First find the line with "condition raised. -/" in the entries below, then set down exactly every line through the line with "def State.alarm (s", that line included.

........

-- ==== Sys2Proof/Machine/Ops.lean ====
section
/-! DEFINITION. The operations that every block shares: the time base, input filters, the Alarm Table and its event
flags, the audit append, the retained update, and the two ways in which a command is taken (an event, a request). -/

namespace Sys2Proof.Machine

/-! ### Arithmetic (00_scope, Rounding) -/

/-- Half up: to the nearest integer, ties toward plus infinity, on non-negative quantities. DESIGN CHOICE (log entry
19): with a divisor of 0, which no run reaches, the result is 0. -/
def roundHalfUp (n d : Nat) : Nat := (2 * n + d) / (2 * d)

/-- Half away: to the nearest integer, ties away from zero, on signed quantities. -/
def roundHalfAway (n : Int) (d : Nat) : Int :=
  if 0 ≤ n then (roundHalfUp n.toNat d : Int) else -(roundHalfUp (-n).toNat d : Int)

/-! ### The time base (R9) -/

/-- The stamp of a moment: its tick count modulo 2³². -/
def stampOf (m : Moment) : Stamp := BitVec.ofNat 32 m

/-- A stamp is at or after a tick when their difference modulo 2³² is below 2³¹ (R9). -/
def atOrAfter (s t : Stamp) : Bool := decide ((s - t).toNat < 2147483648)

/-- The tick difference from the first stamp to the second, modulo 2³² (R135). -/
def ticksBetween (first second : Stamp) : Nat := (second - first).toNat

/-- The machine with the time base at the deadline of an event, or past it already. DESIGN CHOICE (log entry 3): the
command of an expiry says that its deadline has come. -/
def State.atMoment (s : State) (d : Moment) : State := { s with now := max s.now d }

/-! ### Input filters (R8, R61, R127, R164) -/

/-- A change of the raw level: to the opposite of the filtered level it starts the timing, back to the filtered level
it discards the change being timed. -/
def InputFilter.change (f : InputFilter) (level : Bool) (now : Moment) : InputFilter :=
  if level = f.raw then f
  else if level = f.filtered then { f with raw := level, since := none }
  else { f with raw := level, since := some now }

/-- The filter accepts the change being timed. -/
def InputFilter.accept (f : InputFilter) : InputFilter := { f with filtered := f.raw, since := none }

/-- The completion of a start: the filtered level is the raw level, with no change being timed. -/
def InputFilter.settle (f : InputFilter) : InputFilter := { f with filtered := f.raw, since := none }

/-- While the module takes no events the input's level still stands at its pin, and no change is timed. -/
def InputFilter.follow (f : InputFilter) (level : Bool) : InputFilter := { f with raw := level, since := none }

/-- The change being timed has held for the filter width. -/
def InputFilter.held (f : InputFilter) (width : Nat) (now : Moment) : Bool :=
  match f.since with
  | none => false
  | some t => decide (t + width ≤ now)

/-! ### Tables -/

/-- Changes one run's entry. -/
def modAt {α : Type} {n : Nat} (xs : Vector α n) (i : Fin n) (f : α → α) : Vector α n := xs.set i (f xs[i])

def State.modRun (s : State) (r : Run) (f : RunPulse → RunPulse) : State := { s with pulses := modAt s.pulses r f }

def State.modCen (s : State) (r : Run) (f : RunCorrection → RunCorrection) : State :=
  { s with cen := modAt s.cen r f }

def State.modPsq (s : State) (f : ProverSeq → ProverSeq) : State := { s with psq := f s.psq }

def State.modSmc (s : State) (f : Sampler → Sampler) : State := { s with smc := f s.smc }

def State.modRet (s : State) (f : Retained → Retained) : State := { s with ret := f s.ret }

/-! ### Event flags (R195, R196) -/

/-- The set with a flag added; a flag already in the set stays. -/
def EventFlags.add (fs : EventFlags) : EventFlag → EventFlags
  | .batchClosed => { fs with batchClosed := true }
  | .ticketStored => { fs with ticketStored := true }
  | .proveFinished => { fs with proveFinished := true }
  | .alarmChanged => { fs with alarmChanged := true }
  | .slowdownReached => { fs with slowdownReached := true }
  | .targetReached => { fs with targetReached := true }
  | .stagingAbandoned => { fs with stagingAbandoned := true }
  | .restarted => { fs with restarted := true }

/-- Whether a flag is in the set. -/
def EventFlags.has (fs : EventFlags) : EventFlag → Bool
  | .batchClosed => fs.batchClosed
  | .ticketStored => fs.ticketStored
  | .proveFinished => fs.proveFinished
  | .alarmChanged => fs.alarmChanged
  | .slowdownReached => fs.slowdownReached
  | .targetReached => fs.targetReached
  | .stagingAbandoned => fs.stagingAbandoned
  | .restarted => fs.restarted

/-- The set is not empty. -/
def EventFlags.any (fs : EventFlags) : Bool :=
  fs.batchClosed || fs.ticketStored || fs.proveFinished || fs.alarmChanged || fs.slowdownReached
    || fs.targetReached || fs.stagingAbandoned || fs.restarted

/-- A block sets an event flag (R196). -/
def State.addFlag (s : State) (f : EventFlag) : State := { s with flags := s.flags.add f }

/-! ### Alarms (R188 to R191) -/

def stationAlarmIndex : StationAlarm → Nat
  | .tpQuality => 0 | .ppQuality => 1 | .rhoQuality => 2 | .swQuality => 3 | .rhoClamped => 4 | .swClamped => 5
  | .flowNoBatch => 6 | .samplerMissed => 7 | .samplerHalted => 8 | .archiveFull => 9 | .proveFailed => 10
  | .sealOpen => 11 | .retainedLost => 12 | .timeUnset => 13

def runAlarmIndex : RunAlarm → Nat
  | .pulseError => 0 | .pulseDegraded => 1 | .reverseFlow => 2 | .countOverrun => 3 | .tQuality => 4
  | .pQuality => 5 | .tClamped => 6 | .pClamped => 7 | .mfUndefined => 8 | .highRate => 9

theorem stationAlarmIndex_lt (a : StationAlarm) : stationAlarmIndex a < 14 := by cases a <;> decide

theorem runAlarmIndex_lt (a : RunAlarm) : runAlarmIndex a < 10 := by cases a <;> decide

/-- The place of an alarm: the station alarms in the order of R188, then those of run 1 to run 4 (R194). -/
def AlarmId.index : AlarmId → Fin 54
  | .station a => ⟨stationAlarmIndex a, by have := stationAlarmIndex_lt a; omega⟩
  | .run r a => ⟨14 + 10 * r.val + runAlarmIndex a, by have := runAlarmIndex_lt a; have := r.isLt; omega⟩

/-- The station alarms in the order of R188. -/
def stationAlarms : List StationAlarm :=
  [.tpQuality, .ppQuality, .rhoQuality, .swQuality, .rhoClamped, .swClamped, .flowNoBatch, .samplerMissed,
   .samplerHalted, .archiveFull, .proveFailed, .sealOpen, .retainedLost, .timeUnset]

/-- The per-run alarms in the order of R188. -/
def runAlarms : List RunAlarm :=
  [.pulseError, .pulseDegraded, .reverseFlow, .countOverrun, .tQuality, .pQuality, .tClamped, .pClamped,
   .mfUndefined, .highRate]

/-- All 54 alarms in the order of R194. -/
def allAlarms : List AlarmId :=
  stationAlarms.map .station ++ allRuns.flatMap (fun r => runAlarms.map (.run r))

/-- R190, condition raised. -/
def AlarmState.raised : AlarmState → AlarmState
  | .normal => .activeUnack
  | .activeUnack => .activeUnack
  | .activeAck => .activeAck
  | .returnedUnack => .activeUnack

/-- R190, condition cleared. -/
def AlarmState.cleared : AlarmState → AlarmState
  | .normal => .normal
  | .activeUnack => .returnedUnack
  | .activeAck => .normal
  | .returnedUnack => .returnedUnack

/-- R192: what an acknowledgement makes of an alarm state. -/
def AlarmState.acknowledged : AlarmState → AlarmState
  | .normal => .normal
  | .activeUnack => .activeAck
  | .activeAck => .activeAck
  | .returnedUnack => .normal

/-- The state of one alarm. -/
def State.alarm (s : State) (a : AlarmId) : Alarm := s.alarms[a.index]

/-- An owner's raising or clearing moves the alarm to the state that R190 gives: at a change the last-change time is
the station clock and ALARM_CHANGED is set; otherwise nothing changes. -/
def State.moveAlarm (s : State) (a : AlarmId) (f : AlarmState → AlarmState) : State :=
  if f (s.alarm a).state = (s.alarm a).state then s
  else
    { s with
      alarms := s.alarms.set a.index ⟨f (s.alarm a).state, some s.clock⟩
      flags := s.flags.add .alarmChanged }

/-- The owner raises the condition (R190). -/
def State.raiseAlarm (s : State) (a : AlarmId) : State := s.moveAlarm a .raised

/-- The owner clears the condition (R190). -/
def State.clearAlarm (s : State) (a : AlarmId) : State := s.moveAlarm a .cleared

/-- The owner raises or clears the condition. -/
def State.setAlarm (s : State) (a : AlarmId) (raised : Bool) : State :=
  if raised then s.raiseAlarm a else s.clearAlarm a

/-- A momentary condition: raised and cleared by one event (R191). -/
def State.pulseAlarm (s : State) (a : AlarmId) : State := (s.raiseAlarm a).clearAlarm a

/-- COMMON_ALARM is active exactly when at least one alarm is not NORMAL (R193). DEDUCED (log entry 25): computed, not
stored. -/
def State.commonAlarm (s : State) : Bool := allAlarms.any (fun a => decide ((s.alarm a).state ≠ .normal))

/-- ATTN is active while the event flag set holds at least one flag (R196). DEDUCED (log entry 25): computed, not
stored. -/
def State.attn (s : State) : Bool := s.flags.any

/-! ### The audit append (R182) -/

/-- The ring with an entry written into position sequence number modulo 256: what that position held is lost. -/
def AuditRing.write (ring : AuditRing) (e : AuditEntry) : AuditRing where
  entries := ring.entries.filter (fun x => decide (x.seq.toNat % Config.ringSize ≠ e.seq.toNat % Config.ringSize)) ++ [e]
  torn := if ring.torn = some (e.seq.toNat % Config.ringSize) then none else ring.torn

/-- An event appends an audit entry: it takes the next sequence number and the station clock (R182). -/
def State.appendAudit (s : State) (body : AuditBody) : State :=
  { s with
    audit := s.audit.write ⟨s.auditNext, s.clock, body⟩
    auditNext := s.auditNext + 1 }

/-! ### Retained memory (R94) -/

/-- The bank that is current. -/
def State.currentBank (s : State) : Bank :=
  match s.current with
  | .a => s.bankA
  | .b => s.bankB

/-- One retained update: the whole content goes to the bank that is not current, with the next generation number and
its own check word, and that bank becomes current. -/
def State.retainedUpdate (s : State) : State :=
  match s.current with
  | .a => { s with bankB := ⟨s.ret, s.bankA.generation + 1, true⟩, current := .b }
  | .b => { s with bankA := ⟨s.ret, s.bankB.generation + 1, true⟩, current := .a }

/-- The end of an event: retained content that the event changed and has not yet written is written as one retained
update. -/
def State.settle (s : State) : State := if s.ret = s.currentBank.content then s else s.retainedUpdate

/-! ### How a command is taken -/

/-- An event of a block: taken only while the module runs (section 5.6), as a whole, with its one retained update.
DEDUCED (log entry 4): a module that is not running takes none. -/
def State.event (s : State) (f : State → State) : State :=
  match s.phase with
  | .running => (f s).settle
  | _ => s

/-- The module takes requests: it runs, and no accepted RESTART waits to stop it (R101). DEDUCED (log entry 4). -/
def State.takesRequests (s : State) : Bool := decide (s.phase = .running) && s.link.restartMark.isNone

/-- The owner takes a request as one event and forms the reply in it (R210). DESIGN CHOICE (log entry 1): the reply
formed by a request command stands in the model's own field `reply`. -/
def State.answer (s : State) (f : State → State × Reply) : State :=
  { (f s).1.settle with reply := some (f s).2 }

/-- A request command: the owner's event, while the module takes requests. -/
def State.request (s : State) (f : State → State × Reply) : State :=
  if s.takesRequests then s.answer f else s

/-- A reply with OK and its fields (R210). -/
def Reply.okWith (fields : List Field) : Reply := ⟨.ok, fields⟩

/-- The reply OK alone. -/
def Reply.justOk : Reply := ⟨.ok, []⟩

/-- A refusal: the status code alone, and nothing changes (R209, R210). -/
def refuse (s : State) (st : Status) : State × Reply := (s, ⟨st, []⟩)

end Sys2Proof.Machine
end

........

FINISHED TASK:
/-- R190, condition raised. -/
def AlarmState.raised : AlarmState → AlarmState
  | .normal => .activeUnack
  | .activeUnack => .activeUnack
  | .activeAck => .activeAck
  | .returnedUnack => .activeUnack

/-- R190, condition cleared. -/
def AlarmState.cleared : AlarmState → AlarmState
  | .normal => .normal
  | .activeUnack => .returnedUnack
  | .activeAck => .normal
  | .returnedUnack => .returnedUnack

/-- R192: what an acknowledgement makes of an alarm state. -/
def AlarmState.acknowledged : AlarmState → AlarmState
  | .normal => .normal
  | .activeUnack => .activeAck
  | .activeAck => .activeAck
  | .returnedUnack => .normal

/-- The state of one alarm. -/
def State.alarm (s : State) (a : AlarmId) : Alarm := s.alarms[a.index]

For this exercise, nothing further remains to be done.